La fonction de médiation demeure, notamment en ce qui concerne l’intercession gracieuse. Dans le passé, le Médiateur, en tant qu’institution, avait trois attributions fondamentales. Il intervenait sur les questions sociales, pouvait s’autosaisir de certaines situations et œuvrait en faveur de la cohésion sociale. Aujourd’hui, deux de ces attributions ont été reversées au Sénat, les questions liées à la médiation politique. La principale attribution qui demeure dans le champ de la médiation est donc l’intercession gracieuse. Le réformateur a jugé utile de confier cette attribution au Premier Vice-Président du Conseil Économique et Social. Les populations ont ainsi toujours la possibilité de saisir le Premier Vice-Président pour les difficultés qu’elles rencontreraient avec l’administration.
Il paraît que le Premier Vice-Président est désormais sans cabinet. Comment pourra-t-il accomplir tout ce travail ?

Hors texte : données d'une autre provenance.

-- ==== Sys2Proof/Laws/WindowsSequences.lean ====
section
/-! SUPPORT. What leaves the functions' windows as they are (Safety.lean): one lemma per operation of the operations of Ops and those of sequences, prefixes and tiers. -/

set_option linter.unusedSimpArgs false
set_option linter.unnecessarySeqFocus false
set_option linter.unreachableTactic false
set_option linter.unusedTactic false
set_option linter.unusedVariables false

namespace Sys2Proof.Machine

/-! ### Ops -/

@[simp] theorem State.modReq_windows (s : State) (a1) (a2) : (State.modReq s a1 a2).windows = s.windows := rfl
@[simp] theorem State.modSeq_windows (s : State) (a1) (a2) : (State.modSeq s a1 a2).windows = s.windows := rfl
@[simp] theorem State.modRec_windows (s : State) (a1) (a2) : (State.modRec s a1 a2).windows = s.windows := rfl
@[simp] theorem State.modDir_windows (s : State) (a1) (a2) : (State.modDir s a1 a2).windows = s.windows := rfl
@[simp] theorem State.modPass_windows (s : State) (a1) (a2) : (State.modPass s a1 a2).windows = s.windows := rfl
@[simp] theorem State.modCurd_windows (s : State) (a1) (a2) : (State.modCurd s a1 a2).windows = s.windows := rfl
@[simp] theorem State.modTable_windows (s : State) (a1) (a2) : (State.modTable s a1 a2).windows = s.windows := rfl
@[simp] theorem State.modPort_windows (s : State) (a1) (a2) : (State.modPort s a1 a2).windows = s.windows := rfl
@[simp] theorem State.modExtent_windows (s : State) (a1) (a2) : (State.modExtent s a1 a2).windows = s.windows := rfl
@[simp] theorem State.modMove_windows (s : State) (a1) (a2) : (State.modMove s a1 a2).windows = s.windows := rfl
@[simp] theorem State.modTenant_windows (s : State) (a1) (a2) : (State.modTenant s a1 a2).windows = s.windows := rfl
@[simp] theorem State.modEngine_windows (s : State) (a1) (a2) (a3) : (State.modEngine s a1 a2 a3).windows = s.windows := rfl
@[simp] theorem State.bumpId_windows (s : State) : (State.bumpId s).windows = s.windows := rfl
@[simp] theorem State.live_windows (s : State) (g : State → State) (h : ∀ s, (g s).windows = s.windows) : (s.live g).windows = s.windows := by unfold State.live; split <;> simp [h]
@[simp] theorem State.emit_windows (s : State) (a1) : (State.emit s a1).windows = s.windows := rfl
@[simp] theorem State.enqueue_windows (s : State) (a1) (a2) (a3) (a4) : (State.enqueue s a1 a2 a3 a4).windows = s.windows := by unfold State.enqueue; dsimp only; (repeat' split) <;> simp [foldl_windows]
@[simp] theorem State.event_windows (s : State) (a1) (a2) (a3) (a4) : (State.event s a1 a2 a3 a4).windows = s.windows := by unfold State.event; dsimp only; (repeat' split) <;> simp [foldl_windows]
@[simp] theorem State.note_windows (s : State) (a1) (a2) (a3) : (State.note s a1 a2 a3).windows = s.windows := by simp [State.note, foldl_windows]
@[simp] theorem State.freeNat_windows (s : State) : (State.freeNat s).2.windows = s.windows := rfl
theorem State.freeNat_windows_of (s : State) (u) (t) (h : (State.freeNat s) = (u, t)) : t.windows = s.windows := by have := State.freeNat_windows s; rw [h] at this; exact this
@[simp] theorem State.zeroise_windows (s : State) (a1) : (State.zeroise s a1).windows = s.windows := rfl
@[simp] theorem State.setKey_windows (s : State) (a1) (a2) (a3) (a4) (a5) : (State.setKey s a1 a2 a3 a4 a5).windows = s.windows := rfl
@[simp] theorem State.draw_windows (s : State) : (State.draw s).2.windows = s.windows := rfl
theorem State.draw_windows_of (s : State) (u) (t) (h : (State.draw s) = (u, t)) : t.windows = s.windows := by have := State.draw_windows s; rw [h] at this; exact this
@[simp] theorem State.fillSlot_windows (s : State) (a1) (a2) : (State.fillSlot s a1 a2).windows = s.windows := by unfold State.fillSlot; dsimp only; (repeat' (first | rfl | assumption | split | refine foldl_windows_of ?_ (fun _ _ => ?_) | refine elim_windows_of ?_ (fun _ => ?_))) <;> simp [foldl_windows]
@[simp] theorem State.modSession_windows (s : State) (a1) (a2) : (State.modSession s a1 a2).windows = s.windows := rfl
@[simp] theorem State.directWrite_windows (s : State) (a1) (a2) : (State.directWrite s a1 a2).windows = s.windows := rfl
@[simp] theorem State.directUndefined_windows (s : State) (a1) (a2) : (State.directUndefined s a1 a2).windows = s.windows := by unfold State.directUndefined; (repeat' split) <;> simp [foldl_windows]
@[simp] theorem State.modLoc_windows (s : State) (a1) (a2) (a3) : (State.modLoc s a1 a2 a3).windows = s.windows := rfl
@[simp] theorem State.putTableId_windows (s : State) (a1) : (State.putTableId s a1).windows = s.windows := by unfold State.putTableId; (repeat' split) <;> simp [foldl_windows]
@[simp] theorem State.tableSweep_windows (s : State) (a1) : (State.tableSweep s a1).windows = s.windows := by unfold State.tableSweep; (repeat' split) <;> simp [foldl_windows]
@[simp] theorem State.tableRef_windows (s : State) (a1) : (State.tableRef s a1).windows = s.windows := by unfold State.tableRef; (repeat' split) <;> simp [foldl_windows]
@[simp] theorem State.tableUnref_windows (s : State) (a1) : (State.tableUnref s a1).windows = s.windows := by unfold State.tableUnref; (repeat' split) <;> simp [foldl_windows]
@[simp] theorem State.modPage_windows (s : State) (a1) (a2) (a3) : (State.modPage s a1 a2 a3).windows = s.windows := rfl
@[simp] theorem State.deallocate_windows (s : State) (a1) : (State.deallocate s a1).windows = s.windows := by unfold State.deallocate; (repeat' split) <;> simp [foldl_windows]
@[simp] theorem State.sweepPages_windows (s : State) : (State.sweepPages s).windows = s.windows := by simp [State.sweepPages, foldl_windows]
@[simp] theorem State.freePage_windows (s : State) (a1) (a2) : (State.freePage s a1 a2).windows = s.windows := by simp [State.freePage, foldl_windows]
@[simp] theorem State.freeLocs_windows (s : State) (a1) : (State.freeLocs s a1).windows = s.windows := by unfold State.freeLocs; dsimp only; (repeat' (first | rfl | assumption | split | refine foldl_windows_of ?_ (fun _ _ => ?_))) <;> simp [foldl_windows]
@[simp] theorem State.putMap_windows (s : State) (a1) (a2) : (State.putMap s a1 a2).windows = s.windows := rfl
@[simp] theorem State.refreshShares_windows (s : State) : (State.refreshShares s).windows = s.windows := rfl
@[simp] theorem State.unrefRec_windows (s : State) (a1) : (State.unrefRec s a1).windows = s.windows := by unfold State.unrefRec; (repeat' split) <;> simp [foldl_windows]
@[simp] theorem State.refRec_windows (s : State) (a1) : (State.refRec s a1).windows = s.windows := rfl
@[simp] theorem State.reclaimVersion_windows (s : State) (a1) (a2) : (State.reclaimVersion s a1 a2).windows = s.windows := by unfold State.reclaimVersion; dsimp only; (repeat' split) <;> simp [foldl_windows]
@[simp] theorem State.faultTable_windows (s : State) (a1) : (State.faultTable s a1).windows = s.windows := by unfold State.faultTable; dsimp only; (repeat' split) <;> simp [foldl_windows]
@[simp] theorem State.loadTable_windows (s : State) (a1) : (State.loadTable s a1).windows = s.windows := by unfold State.loadTable; (repeat' split) <;> simp [foldl_windows]
@[simp] theorem State.putRecord_windows (s : State) (a1) (a2) (a3) (a4) (a5) (a6) (a7) (a8) (a9) : (State.putRecord s a1 a2 a3 a4 a5 a6 a7 a8 a9).windows = s.windows := rfl
@[simp] theorem State.record_windows (s : State) (a1) (a2) (a3) (a4) (a5) (a6) (a7) (a8) : (State.record s a1 a2 a3 a4 a5 a6 a7 a8).windows = s.windows := by
  unfold State.record
  split
  · rfl
  · split
    · rfl
    · refine (State.modFn_bare _ _ _ ?_).trans ?_
      · intro f; rfl
      · rfl
@[simp] theorem State.fenceCount_windows (s : State) (a1) (a2) : (State.fenceCount s a1 a2).windows = s.windows := by
  unfold State.fenceCount
  split
  · rfl
  · extract_lets s1
    rw [State.modFn_bare _ _ _ (fun f => by split <;> rfl)]; rfl
@[simp] theorem State.trackRecord_windows (s : State) (a1) (a2) : (State.trackRecord s a1 a2).windows = s.windows := rfl
@[simp] theorem State.unpin1_windows (s : State) (a1) : (State.unpin1 s a1).windows = s.windows := by unfold State.unpin1; dsimp only; (repeat' split) <;> simp [foldl_windows]
@[simp] theorem State.unpin_windows (s : State) (a1) : (State.unpin s a1).windows = s.windows := by simp [State.unpin, foldl_windows]
@[simp] theorem State.unblock_windows (s : State) (a1) : (State.unblock s a1).windows = s.windows := rfl
@[simp] theorem State.dropReq_windows (s : State) (a1) : (State.dropReq s a1).windows = s.windows := by simp [State.dropReq, foldl_windows]
@[simp] theorem State.hostPut_windows (s : State) (a1) (a2) (a3) : (State.hostPut s a1 a2 a3).windows = s.windows := by simp [State.hostPut, foldl_windows]
@[simp] theorem State.finish_windows (s : State) (a1) (a2) (a3) (a4) : (State.finish s a1 a2 a3 a4).windows = s.windows := by simp [State.finish, foldl_windows]
@[simp] theorem State.answerWith_windows (s : State) (a1) (a2) (a3) (a4) (a5) (a6) : (State.answerWith s a1 a2 a3 a4 a5 a6).windows = s.windows := by simp [State.answerWith, foldl_windows]
@[simp] theorem State.writeEnds_windows (s : State) (a1) (a2) : (State.writeEnds s a1 a2).windows = s.windows := by unfold State.writeEnds; (repeat' split) <;> simp [foldl_windows]
@[simp] theorem State.markEnd_windows (s : State) (a1) (a2) (a3) (a4) : (State.markEnd s a1 a2 a3 a4).windows = s.windows := rfl
@[simp] theorem State.faultReq_windows (s : State) (a1) (a2) (a3) (a4) : (State.faultReq s a1 a2 a3 a4).windows = s.windows := by unfold State.faultReq; (repeat' split) <;> simp [foldl_windows]
@[simp] theorem State.pinCurrent_windows (s : State) (a1) (a2) : (State.pinCurrent s a1 a2).windows = s.windows := rfl
@[simp] theorem State.pinSecond_windows (s : State) (a1) (a2) : (State.pinSecond s a1 a2).windows = s.windows := rfl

Je viens de vous dire que l’institution du Médiateur de la République n’existe plus en tant qu’entité autonome. Il est donc normal que son cabinet, en tant que structure distincte, n’existe plus non plus. Pour donner un exemple, lorsque deux entités fusionnent, une entité absorbe la seconde afin de constituer une seule entité plus forte. C’est un peu ce qui s’est passé. Le Conseil Économique et Social a absorbé les fonctions et les moyens de l’institution du Médiateur de la République afin d’élargir ses attributions. Désormais, il n’existe donc qu’une seule entité, le Conseil Économique et Social. Les citoyens qui rencontrent des difficultés ou qui ont des plaintes à l’endroit de l’administration peuvent toujours saisir le Conseil Économique et Social, à travers le Premier Vice-Président, qui assure désormais ces fonctions de médiation.

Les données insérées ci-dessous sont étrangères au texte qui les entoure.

-- ==== Sys2Proof/Laws/WindowsFabric.lean ====
section
/-! SUPPORT. What leaves the functions' windows as they are (Safety.lean): one lemma per operation of faults, links, extents, directory messages and the tray. -/

set_option linter.unusedSimpArgs false
set_option linter.unnecessarySeqFocus false
set_option linter.unreachableTactic false
set_option linter.unusedTactic false
set_option linter.unusedVariables false

namespace Sys2Proof.Machine

/-! ### Faults -/

@[simp] theorem State.advise_windows (s : State) (a1) : (State.advise s a1).windows = s.windows := by unfold State.advise; dsimp only; (repeat' split) <;> simp [foldl_windows]
@[simp] theorem State.lowSpares_windows (s : State) (a1) (a2) (a3) : (State.lowSpares s a1 a2 a3).windows = s.windows := by unfold State.lowSpares; dsimp only; (repeat' split) <;> simp [foldl_windows]
@[simp] theorem State.countSpare_windows (s : State) (a1) (a2) : (State.countSpare s a1 a2).windows = s.windows := rfl
@[simp] theorem State.spend_windows (s : State) (a1) (a2) : (State.spend s a1 a2).windows = s.windows := by unfold State.spend; (repeat' split) <;> simp [foldl_windows]
@[simp] theorem State.lostSpare_windows (s : State) (a1) (a2) : (State.lostSpare s a1 a2).windows = s.windows := by unfold State.lostSpare; dsimp only; (repeat' split) <;> simp [foldl_windows]
@[simp] theorem State.hashOut_windows (s : State) (a1) : (State.hashOut s a1).windows = s.windows := by unfold State.hashOut; dsimp only; (repeat' (first | rfl | assumption | split | refine foldl_windows_of ?_ (fun _ _ => ?_))) <;> simp [foldl_windows]
@[simp] theorem State.hashMismatch_windows (s : State) (a1) (a2) (a3) (a4) : (State.hashMismatch s a1 a2 a3 a4).windows = s.windows := by unfold State.hashMismatch; dsimp only; (repeat' split) <;> simp [foldl_windows]
@[simp] theorem State.hashCheck_windows (s : State) (a1) (a2) : (State.hashCheck s a1 a2).windows = s.windows := by unfold State.hashCheck; (repeat' split) <;> simp [foldl_windows]
@[simp] theorem State.coderFails_windows (s : State) (a1) (a2) : (State.coderFails s a1 a2).windows = s.windows := by unfold State.coderFails; dsimp only; (repeat' split) <;> simp [foldl_windows]
@[simp] theorem State.checkedTransfer_windows (s : State) (a1) (a2) (a3) (a4) : (State.checkedTransfer s a1 a2 a3 a4).windows = s.windows := by unfold State.checkedTransfer; (repeat' split) <;> simp [foldl_windows]
@[simp] theorem State.checkedRekey_windows (s : State) (a1) (a2) : (State.checkedRekey s a1 a2).windows = s.windows := by unfold State.checkedRekey; (repeat' split) <;> simp [foldl_windows]
@[simp] theorem State.rescindZero_windows (n) (s : State) : (State.rescindZero n s).windows = s.windows := by
  induction n generalizing s with
  | zero => rfl
  | succ n ih =>
    unfold State.rescindZero
    extract_lets held full cand
    split
    · rfl
    · simp [ih]
@[simp] theorem State.shrinkT1_windows (n) (s : State) : (State.shrinkT1 n s).windows = s.windows := by
  induction n generalizing s with
  | zero => rfl
  | succ n ih =>
    unfold State.shrinkT1
    extract_lets cand
    split
    · rfl
    · simp [ih]
@[simp] theorem State.shrinkRates_windows (a0) (s : State) (a2) : (State.shrinkRates a0 s a2).windows = s.windows := by
  induction a0 generalizing s with
  | zero => rfl
  | succ n ih =>
    unfold State.shrinkRates
    extract_lets qs
    split
    · rfl
    · split
      · rfl
      · exact ih _
@[simp] theorem State.recompute_windows (s : State) : (State.recompute s).windows = s.windows := by simp [State.recompute, foldl_windows]
@[simp] theorem State.replaceResv_windows (s : State) (a1) (a2) (a3) : (State.replaceResv s a1 a2 a3).windows = s.windows := by unfold State.replaceResv; dsimp only; (repeat' split) <;> simp [foldl_windows]
@[simp] theorem State.moveResvs_windows (s : State) (a1) (a2) (a3) : (State.moveResvs s a1 a2 a3).windows = s.windows := by
  unfold State.moveResvs; (try dsimp only)
  repeat' (first | with_reducible rfl | assumption | refine foldl_windows_of ?_ (fun _ _ => ?_) | split | simp)
@[simp] theorem State.endPasses_windows (s : State) (a1) (a2) : (State.endPasses s a1 a2).windows = s.windows := by
  unfold State.endPasses; (try dsimp only)
  repeat' (first | with_reducible rfl | assumption | refine foldl_windows_of ?_ (fun _ _ => ?_) | split | simp)
@[simp] theorem State.callSpare_windows (s : State) (a1) (a2) (a3) : (State.callSpare s a1 a2 a3).windows = s.windows := by unfold State.callSpare; (repeat' split) <;> simp [foldl_windows]
@[simp] theorem State.engineOut_windows (s : State) (a1) (a2) : (State.engineOut s a1 a2).windows = s.windows := by unfold State.engineOut; dsimp only; (repeat' split) <;> simp [foldl_windows]
@[simp] theorem State.engineFault_windows (s : State) (a1) (a2) (a3) : (State.engineFault s a1 a2 a3).windows = s.windows := by unfold State.engineFault; (repeat' split) <;> simp [foldl_windows]
@[simp] theorem State.engineRemapped_windows (s : State) (a1) (a2) (a3) : (State.engineRemapped s a1 a2 a3).windows = s.windows := by unfold State.engineRemapped; dsimp only; (repeat' split) <;> simp [foldl_windows]
@[simp] theorem State.decodeRecheck_windows (s : State) (a1) (a2) (a3) : (State.decodeRecheck s a1 a2 a3).windows = s.windows := by unfold State.decodeRecheck; dsimp only; (repeat' split) <;> simp [foldl_windows]
@[simp] theorem State.askAgain_windows (s : State) (a1) : (State.askAgain s a1).windows = s.windows := by unfold State.askAgain; dsimp only; (repeat' split) <;> simp [foldl_windows]
@[simp] theorem State.loseGrain_windows (s : State) (a1) : (State.loseGrain s a1).windows = s.windows := by
  unfold State.loseGrain; (try dsimp only)
  repeat' (first | with_reducible rfl | assumption | refine foldl_windows_of ?_ (fun _ _ => ?_) | split | simp)
@[simp] theorem State.setShelf_windows (s : State) (a1) (a2) : (State.setShelf s a1 a2).windows = s.windows := rfl
@[simp] theorem State.shelfFault_windows (s : State) (a1) (a2) : (State.shelfFault s a1 a2).windows = s.windows := by
  have e : ∀ (t : State) (x : Nat), (t.loseGrain x).windows = t.windows := State.loseGrain_windows
  unfold State.shelfFault
  split
  · split <;> simp
  · extract_lets s1 lost s2 s3
    have h1 : s1.windows = s.windows := by unfold s1; split <;> simp
    split
    · exact foldl_windows_of (by simp [h1]) fun _ _ => e _ _
    · have e2 : ∀ (n : Nat) (l : List Nat) (t : State), (l.foldl (fun (s : State) i => s.loseGrain (256 * n + i)) t).windows = t.windows :=
        fun n => foldl_windows _ (fun s i => e s (256 * n + i))
      rw [State.recompute_windows, State.freeIdleProxies_windows, State.demoteAll_windows]
      unfold s3 s2
      rw [State.advise_windows, State.setShelf_windows, e2, h1]
@[simp] theorem State.shelfRemapped_windows (s : State) (a1) : (State.shelfRemapped s a1).windows = s.windows := by unfold State.shelfRemapped; (repeat' split) <;> simp [foldl_windows]
@[simp] theorem State.modPair_windows (s : State) (a1) (a2) : (State.modPair s a1 a2).windows = s.windows := rfl
@[simp] theorem State.checkpoint_windows (s : State) (a1) : (State.checkpoint s a1).windows = s.windows := rfl
@[simp] theorem State.pairFault_windows (s : State) (a1) : (State.pairFault s a1).windows = s.windows := by unfold State.pairFault; dsimp only; (repeat' split) <;> simp [foldl_windows]
@[simp] theorem State.pairTakeover_windows (s : State) (a1) : (State.pairTakeover s a1).windows = s.windows := by unfold State.pairTakeover; (repeat' split) <;> simp [foldl_windows]
@[simp] theorem State.keyBankFault_windows (s : State) (a1) : (State.keyBankFault s a1).windows = s.windows := by unfold State.keyBankFault; dsimp only; (repeat' split) <;> simp [foldl_windows]
@[simp] theorem State.keyBankCopied_windows (s : State) (a1) : (State.keyBankCopied s a1).windows = s.windows := by unfold State.keyBankCopied; dsimp only; (repeat' split) <;> simp [foldl_windows]
@[simp] theorem State.aesTest_windows (s : State) (a1) (a2) : (State.aesTest s a1 a2).windows = s.windows := by unfold State.aesTest; dsimp only; (repeat' (first | rfl | assumption | split | refine foldl_windows_of ?_ (fun _ _ => ?_))) <;> simp [foldl_windows]
@[simp] theorem State.monitorFault_windows (s : State) : (State.monitorFault s).windows = s.windows := by unfold State.monitorFault; dsimp only; (repeat' split) <;> simp [foldl_windows]
@[simp] theorem State.internalEnd_windows (s : State) (a1) : (State.internalEnd s a1).windows = s.windows := by unfold State.internalEnd; dsimp only; (repeat' split) <;> simp [foldl_windows]
@[simp] theorem State.watchdog_windows (s : State) (a1) (a2) : (State.watchdog s a1 a2).windows = s.windows := by unfold State.watchdog; dsimp only; (repeat' split) <;> simp [foldl_windows]
@[simp] theorem State.laneRepair_windows (s : State) (a1) (a2) : (State.laneRepair s a1 a2).windows = s.windows := by unfold State.laneRepair; dsimp only; (repeat' split) <;> simp [foldl_windows]
@[simp] theorem State.recordEvent_windows (s : State) : (State.recordEvent s).windows = s.windows := by unfold State.recordEvent; dsimp only; (repeat' split) <;> simp [foldl_windows]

Dans un pays confronté au chômage, le sort du personnel préoccupe plus d’un. Êtes-vous sûr que le CES pourra prendre en compte tous les agents qui travaillaient au sein de l’institution du Médiateur ?
Dès sa prise de fonction, le Président du Conseil Économique et Social a rencontré l’ensemble du personnel, qu’il s’agisse des agents du CES ou de ceux du Médiateur, ainsi que du personnel civil et militaire, afin d’échanger avec eux. Son message a été clair, il n’est pas venu pour renvoyer qui que ce soit. Et depuis qu’il est là, il n’a renvoyé personne. Mieux encore, après la validation du règlement intérieur par la Cour constitutionnelle, le Président a pris une décision visant à reverser l’ensemble du personnel de l’ancien Médiateur dans les effectifs du Conseil Économique et Social. Voilà autant d’éléments qui prouvent que nous ne sommes pas dans une logique de licenciement ou de renvoi du personnel.

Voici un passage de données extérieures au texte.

/-! ### Array -/

@[simp] theorem State.arrayNote_windows (s : State) (a1) (a2) (a3) : (State.arrayNote s a1 a2 a3).windows = s.windows := by simp [State.arrayNote, foldl_windows]
@[simp] theorem State.modBank_windows (s : State) (a1) (a2) : (State.modBank s a1 a2).windows = s.windows := rfl
@[simp] theorem State.loseEntries_windows (s : State) (a1) (a2) (a3) (a4) : (State.loseEntries s a1 a2 a3 a4).windows = s.windows := by unfold State.loseEntries; dsimp only; (repeat' (first | rfl | assumption | split | refine foldl_windows_of ?_ (fun _ _ => ?_) | refine elim_windows_of ?_ (fun _ => ?_))) <;> simp [foldl_windows]
@[simp] theorem State.runHeld_windows (s : State) (a1) : (State.runHeld s a1).windows = s.windows := by unfold State.runHeld; (repeat' split) <;> simp [foldl_windows]
@[simp] theorem State.runPublish_windows (s : State) (a1) : (State.runPublish s a1).windows = s.windows := by unfold State.runPublish; (repeat' split) <;> simp [foldl_windows]
@[simp] theorem State.onUp_windows (s : State) (a1) (k : Port → State) (h : ∀ p, (k p).windows = s.windows) : (State.onUp s a1 k).windows = s.windows := by
  unfold State.onUp
  refine elim_windows_of rfl fun _ => ?_
  split <;> simp [h]
@[simp] theorem State.runSearch_windows (s : State) (a1) : (State.runSearch s a1).windows = s.windows := by unfold State.runSearch; (repeat' (first | rfl | assumption | split | refine foldl_windows_of ?_ (fun _ _ => ?_) | refine elim_windows_of ?_ (fun _ => ?_))) <;> simp [foldl_windows]
@[simp] theorem State.heldRun_windows (s : State) : (State.heldRun s).windows = s.windows := by unfold State.heldRun; dsimp only; (repeat' (first | rfl | assumption | split | refine foldl_windows_of ?_ (fun _ _ => ?_) | refine elim_windows_of ?_ (fun _ => ?_))) <;> simp [foldl_windows]
@[simp] theorem State.bankLost_windows (s : State) (a1) : (State.bankLost s a1).windows = s.windows := by unfold State.bankLost; dsimp only; (repeat' split) <;> simp [foldl_windows]
@[simp] theorem State.rebuildBank_windows (s : State) (a1) : (State.rebuildBank s a1).windows = s.windows := by unfold State.rebuildBank; (repeat' split) <;> simp [foldl_windows]
@[simp] theorem State.bankFault_windows (s : State) (a1) : (State.bankFault s a1).windows = s.windows := by unfold State.bankFault; dsimp only; (repeat' split) <;> simp [foldl_windows]
@[simp] theorem State.bankRebuilt_windows (s : State) (a1) : (State.bankRebuilt s a1).windows = s.windows := by unfold State.bankRebuilt; dsimp only; (repeat' (first | rfl | assumption | split | refine foldl_windows_of ?_ (fun _ _ => ?_))) <;> simp [foldl_windows]
@[simp] theorem State.mapShadow_windows (s : State) (a1) : (State.mapShadow s a1).windows = s.windows := rfl
@[simp] theorem State.loseAt_windows (s : State) (a1) (a2) : (State.loseAt s a1 a2).windows = s.windows := by simp [State.loseAt, foldl_windows]
@[simp] theorem State.dropShadowless_windows (s : State) (a1) : (State.dropShadowless s a1).windows = s.windows := by unfold State.dropShadowless; (repeat' (first | rfl | assumption | split | refine foldl_windows_of ?_ (fun _ _ => ?_) | refine elim_windows_of ?_ (fun _ => ?_))) <;> simp [foldl_windows]
@[simp] theorem State.compareEntries_windows (s : State) (a1) : (State.compareEntries s a1).windows = s.windows := by unfold State.compareEntries; dsimp only; (repeat' split) <;> simp [foldl_windows]
@[simp] theorem State.rowMismatch_windows (s : State) (a1) : (State.rowMismatch s a1).windows = s.windows := by unfold State.rowMismatch; dsimp only; (repeat' split) <;> simp [foldl_windows]
@[simp] theorem State.rowUpset_windows (s : State) (a1) : (State.rowUpset s a1).windows = s.windows := by unfold State.rowUpset; dsimp only; (repeat' split) <;> simp [foldl_windows]
@[simp] theorem State.shadowCompare_windows (s : State) (a1) : (State.shadowCompare s a1).windows = s.windows := by simp [State.shadowCompare, foldl_windows]
@[simp] theorem State.holeRemoval_windows (s : State) (a1) : (State.holeRemoval s a1).windows = s.windows := by unfold State.holeRemoval; (repeat' split) <;> simp [foldl_windows]
@[simp] theorem State.idleWithdraw_windows (s : State) (a1) : (State.idleWithdraw s a1).windows = s.windows := by unfold State.idleWithdraw; dsimp only; (repeat' split) <;> simp [foldl_windows]
@[simp] theorem State.discardCopy_windows (s : State) (a1) : (State.discardCopy s a1).windows = s.windows := by
  unfold State.discardCopy
  refine foldl_windows_of rfl fun s x => ?_
  split
  · exact foldl_windows_of rfl fun _ _ => by simp
  · rfl
@[simp] theorem State.copyVerify_windows (s : State) (a1) : (State.copyVerify s a1).windows = s.windows := by unfold State.copyVerify; dsimp only; (repeat' split) <;> simp [foldl_windows]

/-! ### Records -/

@[simp] theorem State.metaSectorFails_windows (s : State) (a1) (a2) (a3) : (State.metaSectorFails s a1 a2 a3).windows = s.windows := by
  unfold State.metaSectorFails
  extract_lets lo bad seqHit recHit dirHit tableHit shadowHit seqs recs dir tables s1 hit s2 s3 s4 s5 s6 s7
  have h1 : s1.windows = s.windows := rfl
  clear_value s1 hit
  have h2 : s2.windows = s.windows := by simp [s2, h1]
  clear_value s2
  have h3 : s3.windows = s.windows := foldl_windows_of h2 (fun _ _ => by simp)
  clear_value s3
  have h4 : s4.windows = s.windows := foldl_windows_of h3 (fun _ _ => foldl_windows_of rfl fun _ _ => by split <;> simp)
  clear_value s4
  have h5 : s5.windows = s.windows := foldl_windows_of (by simp [h4]) (fun _ _ => by simp)
  clear_value s5
  have h6 : s6.windows = s.windows := foldl_windows_of h5 (fun _ _ => by simp)
  clear_value s6
  have h7 : s7.windows = s.windows := by simp [s7, h6]
  clear_value s7
  split <;> simp [h7]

Avec cette réforme, quelles sont donc les compétences élargies du Conseil Économique et Social ?
Le Conseil Économique et Social a bénéficié de compétences et d’attributions supplémentaires. Il faut notamment souligner que, désormais, le Conseil doit produire un rapport sur la situation économique du pays. Ce rapport doit être présenté au Gouvernement chaque année, au mois de septembre. Cette mission n’existait pas auparavant sous cette forme. Avec la réforme de 2026, le Conseil Économique et Social franchit donc un nouveau cap, ce qui nécessite également le renforcement de ses compétences et de ses capacités d’intervention. Le Président travaille justement à la mise en œuvre de ces nouvelles missions.